БЕККЕТ. Видел. Приходил на ваш концерт. Вы были вся в серебре. Я подумал, что вы – какая-то рыбка.
ЛЮЧИЯ. Вы видели меня танцующей рыбой?
БЕККЕТ. Да. Именно так.
ЛЮЧИЯ. Я вас не заметила.
БЕККЕТ. Потому что были заняты: метали икру.
ЛЮЧИЯ. Почему потом вы не зашли за кулисы?
БЕККЕТ. Дорогу перегораживал танцующий осьминог.
ЛЮЧИЯ. Я вам действительно понравилась?
БЕККЕТ. Вы были очаровательной.
ЛЮЧИЯ. Да. Очаровательной. Боюсь, то был мой финальный триумф в танцах. К сожалению, очаровательность – для меня не главная цель. Дети очаровательны, маленькие зверушки очаровательны. Я взрослое человеческое существо, и очарования недостаточно.
БЕККЕТ. Я знаю, что некоторые отдали бы все за толику вашего очарования.

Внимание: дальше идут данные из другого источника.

-- ==== Sys2Proof/Machine/Fabric.lean ====
section
/-! DEFINITION. The cell fabric: lanes, calendars, offers, subscriptions, the cell Concordance, the centre's settlement
(08_fabric.md, R158 to R189). Lanes 64 and 65 are the twin lanes 0 and 1. -/
namespace Sys2Proof.Machine

/-! ### Lanes -/

/-- The island of a lane. -/
def laneIsland (l : Nat) : Nat := if l < 64 then 23 + l / 8 else 31
/-- The register that holds a lane's state. -/
def laneKey (l : Nat) : Key := if l < 64 then Reg.FAB_LANE_STATE l else Hid.twinLane (l - 64)
/-- A lane's state (Table 8.1). -/
def State.laneState (s : State) (l : Nat) : Int := s.get (laneKey l)
/-- UP. -/
def State.laneUp (s : State) (l : Nat) : Bool := s.laneState l == 3

/-- LANES of the twin link (`6400:02`); with no lane UP the link is down (R189). -/
def State.refreshTwinLanes (s : State) : State :=
  let t := s.put Reg.TWIN_LINK_LANES (b2i (s.laneUp 64) + 2 * b2i (s.laneUp 65))
  if t.get Reg.TWIN_LINK_LANES = 0 then t.linkFalls.settleQueue else t

/-- A lane enters a state (`6000:02`, `:09`, `:0A`); a lane on which the FX candidate stands shows at once (R74). -/
def State.laneEnter (s : State) (l : Nat) (st : Int) : State :=
  let t := (s.put (laneKey l) st).put (Hid.laneAt l) s.tickLf
  if 64 ≤ l then (t.when (st == 4) (fun u => u.bump (Hid.twinFailures (l - 64)))).refreshTwinLanes
  else (if st = 3 then t.put (Reg.FAB_LANE_UP_SINCE l) s.nowLT
    else if st = 4 then t.bump (Reg.FAB_LANE_FAILURES l) else t).refPresence

/-- A lane may leave OFF: its island runs and ENABLE is 1; a twin lane needs the edge role and a state other than
STRAP_SOLO (Table 8.1, R189). -/
def State.laneAllowed (s : State) (l : Nat) : Bool :=
  s.runs (laneIsland l) &&
    (if l < 64 then s.get (Reg.FAB_LANE_ENABLE l) == 1 else s.edge && s.get Reg.PAIRING_STATE != 0)

/-- OFF to TRAINING (Table 8.1). -/
def State.trainStart (s : State) (l : Nat) : State :=
  if s.laneState l = 0 ∧ s.laneAllowed l = true then (s.laneEnter l 1).put (Hid.alignRun l) 0 else s

/-- The identity a far end must declare (R23, R160, R189): the other role, slot l div 2, lane 2 s + (l mod 2); on a twin
lane an edge device of the paired slot and the other side. -/
def State.identityOk (s : State) (l role slot lane side : Nat) : Bool :=
  if l < 64 then
    role == (if s.edge then 1 else 0) && slot == l / 2 && lane == 2 * s.slot + l % 2
  else role == 0 && slot == (s.slot ^^^ 1) && lane == l - 64 && (side : Int) == 1 - s.get Reg.PAIRING_SIDE

/-- Training completes: the identity and delay checks decide between ALIGNING and FAILED (R159, R160, R189). A twin lane
has no calendar to align to and enters UP. -/
def State.trainDone (s : State) (l role slot lane side delay : Nat) : State :=
  if s.laneState l ≠ 1 then s
  else
    let t := if l < 64 then
        (((s.put (Reg.FAB_LANE_PEER_ROLE l) role).put (Reg.FAB_LANE_PEER_SLOT l) slot).put (Reg.FAB_LANE_PEER_LANE l)
          lane).put (Reg.FAB_LANE_DELAY l) delay
      else (s.put Reg.TWIN_LINK_DELAY delay).put Reg.PAIRING_PARTNER_SLOT slot
    if !s.identityOk l role slot lane side then
      (if l < 64 then (t.laneEnter l 4).raise (496 + l) 2 l else (t.laneEnter l 4).raise (496 + l) 1 (l - 64))
    else if 3600 < delay then t.laneEnter l 4
    else if l < 64 then t.laneEnter l 2 else t.laneEnter l 3

/-- Training not complete within 500 ms (R159). -/
def State.trainTimeout (s : State) (l : Nat) : State :=
  if s.laneState l = 1 ∧ s.get (Hid.laneAt l) + 26460000000 ≤ s.tickLf then s.laneEnter l 4 else s

/-- The arrival offset has lain within 300 lf for 10 consecutive periods (R159, R161). -/
def State.aligned (s : State) (l : Nat) : State :=
  if l < 64 ∧ s.laneState l = 2 ∧ 10 ≤ s.get (Hid.alignRun l) then s.laneEnter l 3 else s

/-- A failure condition of R162 on an UP lane. -/
def State.laneFail (s : State) (l : Nat) : State :=
  if s.laneState l ≠ 3 then s
  else if l < 64 then (s.laneEnter l 4).raise (496 + l) 1 l else s.laneEnter l 4

/-- 100 ms after its entry to FAILED a lane trains again (R159). -/
def State.laneRetry (s : State) (l : Nat) : State :=
  if s.laneState l = 4 ∧ s.get (Hid.laneAt l) + 5292000000 ≤ s.tickLf then
    (if s.laneAllowed l then (s.laneEnter l 1).put (Hid.alignRun l) 0 else s.laneEnter l 0)
  else s

/-- A write of ENABLE: 0 holds the lane OFF (R159). -/
def State.laneEnable (s : State) (l : Nat) (v : Int) : State :=
  let t := s.put (Reg.FAB_LANE_ENABLE l) v
  if v = 0 then t.laneEnter l 0 else t

/-- A cell leaves on a lane in slot k, counted from the epoch, past the injection entries, and counts (R163, R402, `6300:01`). -/
def State.sendCell (s : State) (l : Nat) (c : Cell) (k : Nat) : State :=
  let r := s.inject 1 l 0 (.cell c) 2048
  (r.1.bump (Reg.FAB_STATS_CELLS_TX l)).each r.2 (fun t u =>
    match u.unit with
    | .cell d => t.send (.cell l d ⟨cellCrc d, k % 4410, k / 4410⟩)
    | _ => t)

/-- A cell that arrives is counted; a bad CRC or a reserved kind discards it (R165, Table 8.4). -/
def State.cellIn (s : State) (l : Nat) (crcOk : Bool) (kind : Nat) : State × Bool :=
  if !s.laneUp l then (s, false)
  else if !crcOk then (s.bump (Reg.FAB_STATS_CRC_ERRORS l), false)
  else if 3 ≤ kind ∧ kind ≤ 7 then ((s.bump (Reg.FAB_STATS_CELLS_RX l)).bump (Reg.FAB_STATS_BAD_KIND l), false)
  else if kind = 0 then (s, false)
  else (s.bump (Reg.FAB_STATS_CELLS_RX l), true)

/-! ### Calendars -/

/-- The slots of a pattern (R172). -/
def patSlots (phase count : Nat) : List Nat := (List.range count).map (fun j => (phase + j * 4410 / count) % 4410)

/-- A pattern holds in period n. -/
def Pattern.holds (p : Pattern) (n : Nat) : Bool :=
  decide (p.from_ ≤ n) && (match p.until_ with | none => true | some u => decide (n < u))
/-- A pattern occupies its slots in or after period n. -/
def Pattern.occupies (p : Pattern) (n : Nat) : Bool :=
  match p.until_ with | none => true | some u => decide (n < u)

/-- A control cell of a kind, sent now (Table 8.3: SOU and EOU set, no plane, no sequence). -/
def State.controlCell (s : State) (kind shelf : Nat) (b : CellBody) : Cell :=
  ⟨kind, 0, shelf, 0, (s.now % 2 ^ 40).toNat, 118, true, true, false, 0, 0, 0, 0, 0, 0, b⟩

/-- The pattern that holds slot k, counted from the epoch, in the transmit direction of lane l. -/
def State.slotPattern (s : State) (l k : Nat) : Option Pattern :=
  s.patterns.find? (fun p => p.lane == l && p.tx && p.holds (k / 4410) && (patSlots p.phase p.count).contains (k % 4410))

/-- The slot the next control cell of a lane rides in: the first from now on that holds no assigned cell (R172); while its patterns
leave none within a period, none is skipped. -/
def State.controlSlot (s : State) (l : Nat) : Nat :=
  let k := max (slotFrom s.now) (s.getN (Hid.txNext l))
  ((List.range 4410).find? (fun i => (s.slotPattern l (k + i)).isNone)).elim k (fun i => k + i)

/-- A control cell leaves on a lane in the next slot that holds no assigned cell (R172). -/
def State.sendControl (s : State) (l : Nat) (c : Cell) : State :=
  let k := s.controlSlot l
  (s.sendCell l c k).put (Hid.txNext l) (k + 1 : Nat)

/-- The slots taken on a lane in one direction for period n and after. -/
def State.slotsTaken (s : State) (l : Nat) (tx : Bool) (n : Nat) : List Nat :=
  ((s.patterns.filter (fun p => p.lane == l && p.tx == tx && p.occupies n)).map (fun p => patSlots p.phase p.count)).flatten

/-- Bit t of a mask as `6100:01` holds it: msb of byte 0 is slot 0. -/
def maskBit (m : Nat) (t : Nat) : Bool := bitOf m (4415 - t)

/-- The masks a lane's slots must pass: its own and the far end's, each with the one that waits for its period (R173). -/
def State.laneMasks (s : State) (l : Nat) : List Nat :=
  let own := s.getN (Reg.FAB_CALENDAR_SLOT_MASK l)
  let staged := s.slips.filterMap (fun x =>
    if x.st = .launched ∧ x.kind = 6 ∧ x.target = l then
      (x.items.find? (fun i => i.1 == Reg.FAB_CALENDAR_SLOT_MASK l)).map (fun i => i.2.toNat) else none)
  let peer := s.getN (Reg.FAB_CALENDAR_PEER_MASK l)
  own :: peer :: staged ++ (if s.get (Hid.peerNewAt l) = 0 then [] else [s.getN (Hid.peerNew l)])

/-- Slots of a candidate pattern are free on a lane: unassigned, unmasked at both ends, and 49 slots stay unassigned
(R172, R173). -/
def State.slotsFree (s : State) (l : Nat) (tx : Bool) (n : Nat) (slots : List Nat) : Bool :=
  let taken := s.slotsTaken l tx n
  let masks := s.laneMasks l
  decide (taken.length + slots.length ≤ 4361) &&
    slots.all (fun t => !taken.contains t && masks.all (fun m => maskBit m t))

/-- A lane accepts new patterns: UP with ADMIT OPEN at both ends (R174). -/
def State.laneOpen (s : State) (l : Nat) : Bool :=
  s.laneUp l && s.get (Reg.FAB_PATH_ADMIT l) == 0 && s.get (Hid.peerAdmit l) == 0

/-- A path through slot c of the other role is usable (R174). -/
def State.pathUsable (s : State) (c : Nat) : Bool := s.laneOpen (2 * c) || s.laneOpen (2 * c + 1)

/-- ASSIGNED and DRAINED of every lane for period n (`6100:04`, `6200:02`). -/
def State.refreshCalendars (s : State) (n : Nat) : State :=
  s.each (List.range 64) (fun t l =>
    let own := t.patterns.filter (fun p => p.lane == l && p.occupies n)
    let sent := own.filter (fun p => p.tx && p.holds n)
    (t.put (Reg.FAB_CALENDAR_ASSIGNED l) (sent.foldl (fun a p => a + p.count) 0 : Nat)).put (Reg.FAB_PATH_DRAINED l)
      (b2i (own == [] && t.get (Reg.FAB_PATH_ADMIT l) != 0)))

/-- The entry of slot t of lane l's CALENDAR (Table 8.5b). -/
def State.calendarEntry (s : State) (l t : Nat) : Nat :=
  match s.patterns.find? (fun p => p.lane == l && p.tx && p.holds s.period && (patSlots p.phase p.count).contains t) with
  | none => 0
  | some p => 2 ^ 31 + p.plane * 2 ^ 30 + p.ingress * 2 ^ 20 + p.shelf

/-- `6100[l]:02` CALENDAR, 17,640 bytes. -/
def State.calendarValue (s : State) (l : Nat) : Nat :=
  (List.range 4410).foldl (fun a t => a * 2 ^ 32 + s.calendarEntry l t) 0

/-! ### Subscriptions -/

/-- The edge slot of a shelfmark and its local index (R17). -/
def shelfSlot (m : Nat) : Nat := m / 32768
def shelfIndex (m : Nat) : Nat := m % 32768

/-- A local index lies in a range of Table 8.5 (R166). -/
def indexValid (i : Nat) : Bool :=
  decide (i ≤ 0x5F) || (decide (0x100 ≤ i) && decide (i ≤ 0x43FF)) || (decide (0x7F00 ≤ i) && decide (i ≤ 0x7FFF))

/-- PROMPT by its local index (Table 8.5). -/
def indexPrompt (i : Nat) : Bool :=
  decide (i ≤ 0x5F) || (decide (0x4200 ≤ i) && decide (i ≤ 0x42FF)) || decide (0x7F00 ≤ i)

/-- The offer of a shelfmark in the frame's table with STATE 1 or 2 (R171). -/
def State.offerOf (s : State) (m : Nat) : Option OfferRec :=
  (s.offers.find? (fun o => o.1.shelf == m && o.1.state != 0)).map (·.1)

/-- The subscription to a shelfmark. -/
def State.subOf (s : State) (m : Nat) : Option FabSub := s.fabSubs.find? (fun x => x.shelf == m && x.releaseAt == 0)

/-- A subscription replaced by its changed record, or added. -/
def State.setSub (s : State) (x : FabSub) : State :=
  { s with fabSubs := s.fabSubs.map (fun y => if y.el = x.el then x else y) }

/-- One plane of a subscription. -/
def FabSub.plane (x : FabSub) (p : Nat) : Plane := if p = 0 then x.plane0 else x.plane1
def FabSub.withPlane (x : FabSub) (p : Nat) (q : Plane) : FabSub :=
  if p = 0 then { x with plane0 := q } else { x with plane1 := q }

/-- STATE, RESULT and centres of a subscription as its planes stand (Table 8.14). -/
def State.showSub (s : State) (x : FabSub) : State :=
  let g0 := x.plane0.st == 2
  let g1 := x.plane1.st == 2
  let asked := x.plane0.st == 1 || x.plane1.st == 1
  let st : Int := if x.releaseAt ≠ 0 then 5 else if g0 && g1 then 2 else if g0 || g1 then 3 else if asked then 1 else 4
  let bad := x.plane0.st == 3 || x.plane1.st == 3
  ((((((s.put (Reg.FAB_SUB_SHELF x.el) x.shelf).put (Reg.FAB_SUB_STATE x.el) st).put (Reg.FAB_SUB_CENTRE0 x.el)
    (if g0 then (x.plane0.centre : Int) else 255)).put (Reg.FAB_SUB_CENTRE1 x.el)
    (if g1 then (x.plane1.centre : Int) else 255)).put (Reg.FAB_SUB_K x.el) x.k).put (Reg.FAB_SUB_RESULT x.el)
    (if bad then (Status.capacity.code : Nat) else 0)).put (Reg.FAB_SUB_USERS x.el) x.users.length
    |>.put (Hid.subLinks x.el) x.links

/-- SUBSCRIPTIONS and OFFERS (`6010:02`, `:03`). -/
def State.refreshFabCounts (s : State) : State :=
  (s.put Reg.FAB_CONFIG_SUBSCRIPTIONS s.fabSubs.length).put Reg.FAB_CONFIG_OFFERS s.offers.length

/-- The centre tried first for a plane of a shelfmark (R175). -/
def firstCentre (m plane : Nat) : Nat := (shelfIndex m + 3 * shelfSlot m + 16 * plane) % 32

/-- The next centre of the order that is usable, not in the F island of the other plane's centre, not the one to avoid, and not yet
tried in this round, which began `start` into the order and has passed `tried` centres (R175, R179, R180, R185). -/
def State.nextCentre (s : State) (x : FabSub) (plane tried : Nat) (avoid : Option Nat) : Option (Nat × Nat) :=
  let q := x.plane plane
  let o := x.plane (1 - plane)
  (List.range (32 - tried)).findSome? (fun i =>
    let c := (firstCentre x.shelf plane + q.start + tried + i) % 32
    let clash := x.protect && ((o.st == 1 || o.st == 2) && c / 4 == o.centre / 4 ||
      (o.move.map (fun v => v.asked && c / 4 == v.centre / 4)).getD false)
    if s.pathUsable c && !clash && avoid != some c then some (c, tried + i + 1) else none)

/-- The period a reservation sent now names (R176). -/
def State.namedPeriod (s : State) : Nat := if s.now % calLf < 4233600 then s.period + 2 else s.period + 3

/-- The lane a control cell to centre c leaves on: the lower UP lane of the path. -/
def State.pathLane (s : State) (c : Nat) : Option Nat :=
  if s.laneUp (2 * c) then some (2 * c) else if s.laneUp (2 * c + 1) then some (2 * c + 1) else none

/-- The payload of a request for one plane of a subscription: RESERVE, or RELEASE (Table 8.6). -/
def State.planeResv (s : State) (x : FabSub) (plane rq : Nat) : Resv :=
  ⟨x.shelf, s.namedPeriod % 2 ^ 32, rq, s.slot, shelfSlot x.shelf, x.cls, plane, 0, x.k, x.links, []⟩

ЛЮЧИЯ. А вам бы понравилось, мистер Беккет, если бы при упоминании вашего имени, люди тут же говорили бы: «Ах, да, Сэмюэль Беккет, какой очаровательный»? Вам бы это понравилось, мистер Беккет?
БЕККЕТ. Нет. Я понимаю, о чем вы.
ЛЮЧИЯ. Самое странное, я верю, что вы действительно понимаете, о чем я, вы очень часто понимаете, о чем я, гораздо чаще, чем кто-либо другой, и по этой причине я чувствую, что мы очень близки. Вас это тревожит, мистер Беккет?
БЕККЕТ. Да.
ЛЮЧИЯ. Почему вас это тревожит?
БЕККЕТ. Я не знаю.
ЛЮЧИЯ. Может, вам следует тревожиться. Может, вам следует проявлять со мной предельную осторожность. Человек, отчаянно жаждущий любви, опаснее кого бы то ни было. Никому не нужно отчаяние, правда?
(БЕККЕТ смотрит на нее. Появляется ДЖОЙС).
ДЖОЙС. Ах, вот вы где, мистер Беккет. Послушайте, меня посетило вдохновение, но со зрением сегодня как-то не очень, все расплывается больше обычного. Вы не сочтете за труд записать кое-какие мои мысли, прежде чем они ускользнут в великое море забвения?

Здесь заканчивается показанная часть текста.